Records supplied section start
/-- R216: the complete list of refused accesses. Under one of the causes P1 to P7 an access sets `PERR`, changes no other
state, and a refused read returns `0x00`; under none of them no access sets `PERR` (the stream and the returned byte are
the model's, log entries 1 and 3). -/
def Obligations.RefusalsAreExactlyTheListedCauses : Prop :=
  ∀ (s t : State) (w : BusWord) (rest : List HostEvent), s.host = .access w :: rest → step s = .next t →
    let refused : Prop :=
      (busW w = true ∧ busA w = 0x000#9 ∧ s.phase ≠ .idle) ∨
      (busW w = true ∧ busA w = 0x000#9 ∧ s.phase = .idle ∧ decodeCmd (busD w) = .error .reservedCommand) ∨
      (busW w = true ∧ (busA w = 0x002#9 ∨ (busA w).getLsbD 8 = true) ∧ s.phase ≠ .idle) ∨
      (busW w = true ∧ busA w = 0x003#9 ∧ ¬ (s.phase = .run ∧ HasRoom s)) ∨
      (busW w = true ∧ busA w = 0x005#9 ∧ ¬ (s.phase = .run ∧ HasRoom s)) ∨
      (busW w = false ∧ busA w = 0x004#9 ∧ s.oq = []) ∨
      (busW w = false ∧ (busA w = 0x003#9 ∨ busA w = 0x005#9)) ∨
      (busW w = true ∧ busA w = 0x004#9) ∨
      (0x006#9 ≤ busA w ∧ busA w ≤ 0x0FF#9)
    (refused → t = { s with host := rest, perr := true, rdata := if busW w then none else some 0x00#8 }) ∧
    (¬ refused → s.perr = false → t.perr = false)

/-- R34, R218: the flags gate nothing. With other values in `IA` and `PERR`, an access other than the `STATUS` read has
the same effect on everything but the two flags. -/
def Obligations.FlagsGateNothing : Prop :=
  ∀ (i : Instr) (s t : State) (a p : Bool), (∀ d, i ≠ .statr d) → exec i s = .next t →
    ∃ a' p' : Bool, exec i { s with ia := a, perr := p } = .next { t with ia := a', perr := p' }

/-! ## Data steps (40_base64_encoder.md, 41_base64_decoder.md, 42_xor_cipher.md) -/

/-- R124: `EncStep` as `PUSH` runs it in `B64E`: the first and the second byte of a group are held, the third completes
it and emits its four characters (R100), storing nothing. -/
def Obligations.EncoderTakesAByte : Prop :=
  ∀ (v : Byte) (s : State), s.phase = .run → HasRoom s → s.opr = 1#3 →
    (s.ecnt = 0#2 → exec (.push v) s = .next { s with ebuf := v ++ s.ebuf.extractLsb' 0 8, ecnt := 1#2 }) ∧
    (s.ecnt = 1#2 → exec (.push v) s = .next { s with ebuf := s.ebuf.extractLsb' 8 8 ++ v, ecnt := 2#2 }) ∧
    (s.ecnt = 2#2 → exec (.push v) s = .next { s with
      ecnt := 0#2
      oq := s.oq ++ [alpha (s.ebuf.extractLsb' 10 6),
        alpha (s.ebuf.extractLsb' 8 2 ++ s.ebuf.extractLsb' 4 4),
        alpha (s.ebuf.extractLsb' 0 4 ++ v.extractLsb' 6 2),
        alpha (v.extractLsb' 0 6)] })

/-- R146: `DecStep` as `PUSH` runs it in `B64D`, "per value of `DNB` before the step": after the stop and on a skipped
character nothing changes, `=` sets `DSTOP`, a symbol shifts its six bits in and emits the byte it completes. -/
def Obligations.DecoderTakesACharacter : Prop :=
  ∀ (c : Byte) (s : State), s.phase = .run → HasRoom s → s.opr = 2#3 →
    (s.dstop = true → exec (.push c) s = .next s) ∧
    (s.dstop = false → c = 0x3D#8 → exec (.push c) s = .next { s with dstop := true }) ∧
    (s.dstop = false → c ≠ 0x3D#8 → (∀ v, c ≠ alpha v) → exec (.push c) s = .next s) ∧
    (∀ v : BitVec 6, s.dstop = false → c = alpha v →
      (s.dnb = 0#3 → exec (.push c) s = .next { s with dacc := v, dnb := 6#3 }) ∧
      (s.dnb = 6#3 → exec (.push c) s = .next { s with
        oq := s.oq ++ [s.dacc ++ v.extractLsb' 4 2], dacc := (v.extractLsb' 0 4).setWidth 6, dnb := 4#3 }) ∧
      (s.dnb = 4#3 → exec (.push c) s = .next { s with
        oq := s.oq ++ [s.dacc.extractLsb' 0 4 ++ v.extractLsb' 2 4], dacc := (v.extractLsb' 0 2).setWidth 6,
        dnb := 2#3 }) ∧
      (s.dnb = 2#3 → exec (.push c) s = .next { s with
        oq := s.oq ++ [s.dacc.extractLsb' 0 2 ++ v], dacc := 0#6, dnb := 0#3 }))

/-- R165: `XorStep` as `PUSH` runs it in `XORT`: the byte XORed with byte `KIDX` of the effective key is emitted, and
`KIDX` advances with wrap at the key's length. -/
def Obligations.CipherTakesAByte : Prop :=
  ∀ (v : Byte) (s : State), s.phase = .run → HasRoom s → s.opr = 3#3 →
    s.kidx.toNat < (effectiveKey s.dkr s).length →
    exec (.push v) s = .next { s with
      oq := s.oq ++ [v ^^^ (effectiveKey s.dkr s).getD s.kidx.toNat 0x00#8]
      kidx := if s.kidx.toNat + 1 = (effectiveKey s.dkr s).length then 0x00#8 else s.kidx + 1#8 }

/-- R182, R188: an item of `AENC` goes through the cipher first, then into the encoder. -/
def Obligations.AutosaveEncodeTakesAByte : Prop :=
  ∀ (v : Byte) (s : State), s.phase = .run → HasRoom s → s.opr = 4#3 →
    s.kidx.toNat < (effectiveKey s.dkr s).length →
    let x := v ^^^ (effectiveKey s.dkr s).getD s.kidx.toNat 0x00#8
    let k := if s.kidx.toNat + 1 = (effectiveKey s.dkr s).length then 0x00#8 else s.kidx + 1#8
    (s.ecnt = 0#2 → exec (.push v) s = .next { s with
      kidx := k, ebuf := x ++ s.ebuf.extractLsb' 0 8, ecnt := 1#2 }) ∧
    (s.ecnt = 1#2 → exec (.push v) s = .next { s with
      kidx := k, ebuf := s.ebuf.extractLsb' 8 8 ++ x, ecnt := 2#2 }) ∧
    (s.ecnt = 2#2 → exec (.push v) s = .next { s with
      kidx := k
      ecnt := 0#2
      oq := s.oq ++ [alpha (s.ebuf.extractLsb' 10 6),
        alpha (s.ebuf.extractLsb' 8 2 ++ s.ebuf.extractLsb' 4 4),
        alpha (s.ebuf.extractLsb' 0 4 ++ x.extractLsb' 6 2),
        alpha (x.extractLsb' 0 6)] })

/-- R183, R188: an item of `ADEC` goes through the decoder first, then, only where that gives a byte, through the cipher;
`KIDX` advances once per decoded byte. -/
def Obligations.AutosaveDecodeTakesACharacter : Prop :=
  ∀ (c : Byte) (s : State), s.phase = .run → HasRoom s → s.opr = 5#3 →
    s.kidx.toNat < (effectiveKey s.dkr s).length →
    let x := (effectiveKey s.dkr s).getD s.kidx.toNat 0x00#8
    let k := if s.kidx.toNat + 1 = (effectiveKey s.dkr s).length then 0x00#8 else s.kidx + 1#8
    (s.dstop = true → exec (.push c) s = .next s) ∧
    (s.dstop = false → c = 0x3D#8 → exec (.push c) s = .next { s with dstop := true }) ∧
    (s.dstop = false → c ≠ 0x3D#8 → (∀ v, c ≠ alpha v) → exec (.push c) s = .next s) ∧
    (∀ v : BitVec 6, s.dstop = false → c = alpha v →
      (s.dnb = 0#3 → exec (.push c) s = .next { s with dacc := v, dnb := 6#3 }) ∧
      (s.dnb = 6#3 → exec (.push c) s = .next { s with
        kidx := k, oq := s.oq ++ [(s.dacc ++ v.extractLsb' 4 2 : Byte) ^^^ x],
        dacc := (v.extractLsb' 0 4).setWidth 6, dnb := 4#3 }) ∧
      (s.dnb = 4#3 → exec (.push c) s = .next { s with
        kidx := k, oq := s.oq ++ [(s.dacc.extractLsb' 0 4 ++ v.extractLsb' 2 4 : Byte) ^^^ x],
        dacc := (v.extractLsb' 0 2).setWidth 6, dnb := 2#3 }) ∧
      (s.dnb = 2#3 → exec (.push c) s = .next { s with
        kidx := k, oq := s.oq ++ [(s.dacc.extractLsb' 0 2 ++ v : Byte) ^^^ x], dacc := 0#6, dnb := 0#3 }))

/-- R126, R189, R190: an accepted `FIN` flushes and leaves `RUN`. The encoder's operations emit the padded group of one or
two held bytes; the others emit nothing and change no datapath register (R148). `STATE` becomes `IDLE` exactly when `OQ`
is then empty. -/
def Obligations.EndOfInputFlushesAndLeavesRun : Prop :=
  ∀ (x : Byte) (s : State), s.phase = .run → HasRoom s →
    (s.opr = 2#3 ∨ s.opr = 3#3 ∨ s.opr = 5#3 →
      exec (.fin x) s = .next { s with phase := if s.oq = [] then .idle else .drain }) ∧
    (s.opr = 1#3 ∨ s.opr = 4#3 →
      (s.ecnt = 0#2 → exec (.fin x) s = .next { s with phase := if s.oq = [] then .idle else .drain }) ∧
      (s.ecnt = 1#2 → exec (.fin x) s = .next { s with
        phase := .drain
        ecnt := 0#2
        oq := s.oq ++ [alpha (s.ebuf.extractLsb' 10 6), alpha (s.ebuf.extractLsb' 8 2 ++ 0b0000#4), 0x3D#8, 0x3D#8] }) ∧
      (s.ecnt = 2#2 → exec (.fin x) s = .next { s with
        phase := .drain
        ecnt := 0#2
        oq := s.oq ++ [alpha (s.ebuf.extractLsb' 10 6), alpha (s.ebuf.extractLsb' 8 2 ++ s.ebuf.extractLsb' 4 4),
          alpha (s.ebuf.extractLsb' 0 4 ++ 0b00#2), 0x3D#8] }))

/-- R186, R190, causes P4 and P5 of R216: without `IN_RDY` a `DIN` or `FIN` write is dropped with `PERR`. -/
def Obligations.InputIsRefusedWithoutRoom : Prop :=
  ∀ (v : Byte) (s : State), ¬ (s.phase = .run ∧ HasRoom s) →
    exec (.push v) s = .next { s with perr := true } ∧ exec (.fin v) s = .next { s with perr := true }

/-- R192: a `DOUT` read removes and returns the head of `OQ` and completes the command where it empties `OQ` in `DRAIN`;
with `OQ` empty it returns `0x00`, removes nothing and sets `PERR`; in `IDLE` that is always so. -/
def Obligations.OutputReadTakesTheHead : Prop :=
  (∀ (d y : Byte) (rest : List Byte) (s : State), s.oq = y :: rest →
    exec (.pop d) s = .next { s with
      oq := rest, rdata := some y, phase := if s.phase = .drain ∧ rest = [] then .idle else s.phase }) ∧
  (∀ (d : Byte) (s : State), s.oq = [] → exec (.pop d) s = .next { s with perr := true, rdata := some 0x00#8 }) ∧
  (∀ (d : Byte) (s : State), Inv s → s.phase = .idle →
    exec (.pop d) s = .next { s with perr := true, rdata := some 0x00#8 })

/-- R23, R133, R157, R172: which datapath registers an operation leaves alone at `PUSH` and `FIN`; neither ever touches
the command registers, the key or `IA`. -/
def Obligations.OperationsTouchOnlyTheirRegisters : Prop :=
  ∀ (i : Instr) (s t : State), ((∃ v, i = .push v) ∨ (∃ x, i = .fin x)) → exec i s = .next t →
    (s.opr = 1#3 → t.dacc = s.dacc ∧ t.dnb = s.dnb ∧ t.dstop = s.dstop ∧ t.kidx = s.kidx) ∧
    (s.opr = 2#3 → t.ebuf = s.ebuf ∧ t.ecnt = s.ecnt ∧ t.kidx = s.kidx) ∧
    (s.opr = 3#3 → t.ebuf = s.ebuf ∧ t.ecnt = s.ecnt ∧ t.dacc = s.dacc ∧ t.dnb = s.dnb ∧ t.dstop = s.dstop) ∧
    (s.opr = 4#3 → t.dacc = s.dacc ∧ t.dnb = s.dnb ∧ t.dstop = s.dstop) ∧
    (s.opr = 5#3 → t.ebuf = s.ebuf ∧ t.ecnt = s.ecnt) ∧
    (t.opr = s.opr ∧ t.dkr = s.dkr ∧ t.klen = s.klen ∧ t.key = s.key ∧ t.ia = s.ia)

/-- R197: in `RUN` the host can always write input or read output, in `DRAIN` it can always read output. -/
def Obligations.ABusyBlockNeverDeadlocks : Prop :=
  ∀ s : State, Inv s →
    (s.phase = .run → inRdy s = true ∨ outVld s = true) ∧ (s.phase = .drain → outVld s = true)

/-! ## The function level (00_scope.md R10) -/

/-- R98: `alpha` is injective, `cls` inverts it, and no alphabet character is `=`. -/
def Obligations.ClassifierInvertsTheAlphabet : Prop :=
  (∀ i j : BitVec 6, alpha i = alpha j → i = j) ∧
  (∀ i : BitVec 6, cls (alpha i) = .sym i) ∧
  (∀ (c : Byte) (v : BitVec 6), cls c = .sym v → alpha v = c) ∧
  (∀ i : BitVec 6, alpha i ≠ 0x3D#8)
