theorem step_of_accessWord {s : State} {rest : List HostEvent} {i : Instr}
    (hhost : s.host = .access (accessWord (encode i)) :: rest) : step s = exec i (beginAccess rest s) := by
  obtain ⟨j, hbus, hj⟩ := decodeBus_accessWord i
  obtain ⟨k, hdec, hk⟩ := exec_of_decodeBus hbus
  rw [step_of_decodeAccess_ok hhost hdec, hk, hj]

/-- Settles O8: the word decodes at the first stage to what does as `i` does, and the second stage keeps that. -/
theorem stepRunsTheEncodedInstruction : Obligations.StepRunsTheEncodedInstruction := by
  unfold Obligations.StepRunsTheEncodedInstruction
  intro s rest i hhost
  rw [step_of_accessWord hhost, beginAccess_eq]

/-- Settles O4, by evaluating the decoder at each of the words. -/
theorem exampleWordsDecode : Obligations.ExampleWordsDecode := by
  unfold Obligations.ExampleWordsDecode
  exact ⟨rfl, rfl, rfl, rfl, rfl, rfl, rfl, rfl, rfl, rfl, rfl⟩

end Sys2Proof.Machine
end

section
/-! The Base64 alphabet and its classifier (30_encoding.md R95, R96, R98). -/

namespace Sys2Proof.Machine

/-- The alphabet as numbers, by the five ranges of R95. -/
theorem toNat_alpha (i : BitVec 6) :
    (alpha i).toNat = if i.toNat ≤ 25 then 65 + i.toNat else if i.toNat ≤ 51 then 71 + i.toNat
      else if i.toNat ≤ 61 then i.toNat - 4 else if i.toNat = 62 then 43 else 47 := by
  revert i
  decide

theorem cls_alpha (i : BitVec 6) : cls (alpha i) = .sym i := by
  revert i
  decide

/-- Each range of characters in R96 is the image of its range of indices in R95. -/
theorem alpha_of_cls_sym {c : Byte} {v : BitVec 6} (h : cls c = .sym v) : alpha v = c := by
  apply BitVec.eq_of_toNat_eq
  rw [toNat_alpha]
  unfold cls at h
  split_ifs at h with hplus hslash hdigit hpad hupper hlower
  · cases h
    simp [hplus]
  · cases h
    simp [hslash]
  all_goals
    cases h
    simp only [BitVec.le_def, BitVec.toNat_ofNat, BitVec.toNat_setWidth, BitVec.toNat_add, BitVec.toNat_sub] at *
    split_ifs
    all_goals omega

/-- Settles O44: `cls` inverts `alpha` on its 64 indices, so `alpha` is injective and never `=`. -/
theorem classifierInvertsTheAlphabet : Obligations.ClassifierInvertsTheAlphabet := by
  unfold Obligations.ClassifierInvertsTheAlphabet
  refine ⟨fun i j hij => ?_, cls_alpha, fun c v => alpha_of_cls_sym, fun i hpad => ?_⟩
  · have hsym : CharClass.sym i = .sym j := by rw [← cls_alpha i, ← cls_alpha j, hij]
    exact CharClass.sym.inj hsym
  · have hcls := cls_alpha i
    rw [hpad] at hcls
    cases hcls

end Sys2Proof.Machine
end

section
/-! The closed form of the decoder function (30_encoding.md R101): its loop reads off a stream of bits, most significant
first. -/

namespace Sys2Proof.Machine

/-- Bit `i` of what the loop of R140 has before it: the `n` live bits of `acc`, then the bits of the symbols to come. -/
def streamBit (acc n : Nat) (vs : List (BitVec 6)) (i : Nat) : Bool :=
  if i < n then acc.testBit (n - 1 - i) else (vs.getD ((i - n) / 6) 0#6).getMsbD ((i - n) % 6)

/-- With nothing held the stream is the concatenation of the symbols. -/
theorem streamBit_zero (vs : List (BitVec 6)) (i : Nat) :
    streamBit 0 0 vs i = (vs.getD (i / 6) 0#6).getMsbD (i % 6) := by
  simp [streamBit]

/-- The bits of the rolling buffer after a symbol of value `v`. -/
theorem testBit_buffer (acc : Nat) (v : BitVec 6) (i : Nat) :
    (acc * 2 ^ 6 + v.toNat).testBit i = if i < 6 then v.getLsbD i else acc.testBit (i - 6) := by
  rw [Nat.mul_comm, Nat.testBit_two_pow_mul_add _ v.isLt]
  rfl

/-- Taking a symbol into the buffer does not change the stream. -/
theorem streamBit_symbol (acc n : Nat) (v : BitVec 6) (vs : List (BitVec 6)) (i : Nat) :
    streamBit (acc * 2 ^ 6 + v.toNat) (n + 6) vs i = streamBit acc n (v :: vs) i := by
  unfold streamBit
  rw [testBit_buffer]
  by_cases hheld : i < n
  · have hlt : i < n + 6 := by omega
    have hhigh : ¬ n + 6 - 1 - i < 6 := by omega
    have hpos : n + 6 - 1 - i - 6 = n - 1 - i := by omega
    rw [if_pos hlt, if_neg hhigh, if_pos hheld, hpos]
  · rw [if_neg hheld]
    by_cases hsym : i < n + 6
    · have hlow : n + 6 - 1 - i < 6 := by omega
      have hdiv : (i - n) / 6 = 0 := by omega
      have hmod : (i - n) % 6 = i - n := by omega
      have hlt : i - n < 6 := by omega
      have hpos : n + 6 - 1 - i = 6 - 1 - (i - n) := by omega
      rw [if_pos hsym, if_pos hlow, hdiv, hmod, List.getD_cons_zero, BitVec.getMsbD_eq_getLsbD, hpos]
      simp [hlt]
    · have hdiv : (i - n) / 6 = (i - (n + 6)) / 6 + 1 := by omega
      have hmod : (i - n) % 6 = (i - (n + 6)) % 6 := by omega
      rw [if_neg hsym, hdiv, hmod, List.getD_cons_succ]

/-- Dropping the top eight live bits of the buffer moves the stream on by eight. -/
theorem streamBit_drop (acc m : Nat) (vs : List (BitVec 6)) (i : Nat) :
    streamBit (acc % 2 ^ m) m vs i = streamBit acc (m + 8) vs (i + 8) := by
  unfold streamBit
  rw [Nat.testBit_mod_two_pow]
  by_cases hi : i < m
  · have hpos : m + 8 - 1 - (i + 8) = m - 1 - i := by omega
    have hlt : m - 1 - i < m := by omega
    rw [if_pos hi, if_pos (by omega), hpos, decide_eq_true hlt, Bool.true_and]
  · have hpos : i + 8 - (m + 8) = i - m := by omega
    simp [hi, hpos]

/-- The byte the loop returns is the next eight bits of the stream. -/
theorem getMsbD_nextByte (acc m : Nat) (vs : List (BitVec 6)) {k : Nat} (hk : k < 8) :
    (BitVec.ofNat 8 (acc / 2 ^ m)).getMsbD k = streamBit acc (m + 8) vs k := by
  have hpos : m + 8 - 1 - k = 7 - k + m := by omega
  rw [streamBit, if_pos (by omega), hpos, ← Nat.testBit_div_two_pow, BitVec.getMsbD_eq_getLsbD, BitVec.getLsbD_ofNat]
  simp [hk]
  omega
Records supplied section end
▶ _Goal of the exercise_
Transcribe the records above from the line holding "simp [hslash]" down to the line holding "64 indices, so", inclusive, without adding anything.

▶ _Solution for this exercise_
    simp [hslash]
  all_goals
    cases h
    simp only [BitVec.le_def, BitVec.toNat_ofNat, BitVec.toNat_setWidth, BitVec.toNat_add, BitVec.toNat_sub] at *
    split_ifs
    all_goals omega

/-- Settles O44: `cls` inverts `alpha` on its 64 indices, so `alpha` is injective and never `=`. -/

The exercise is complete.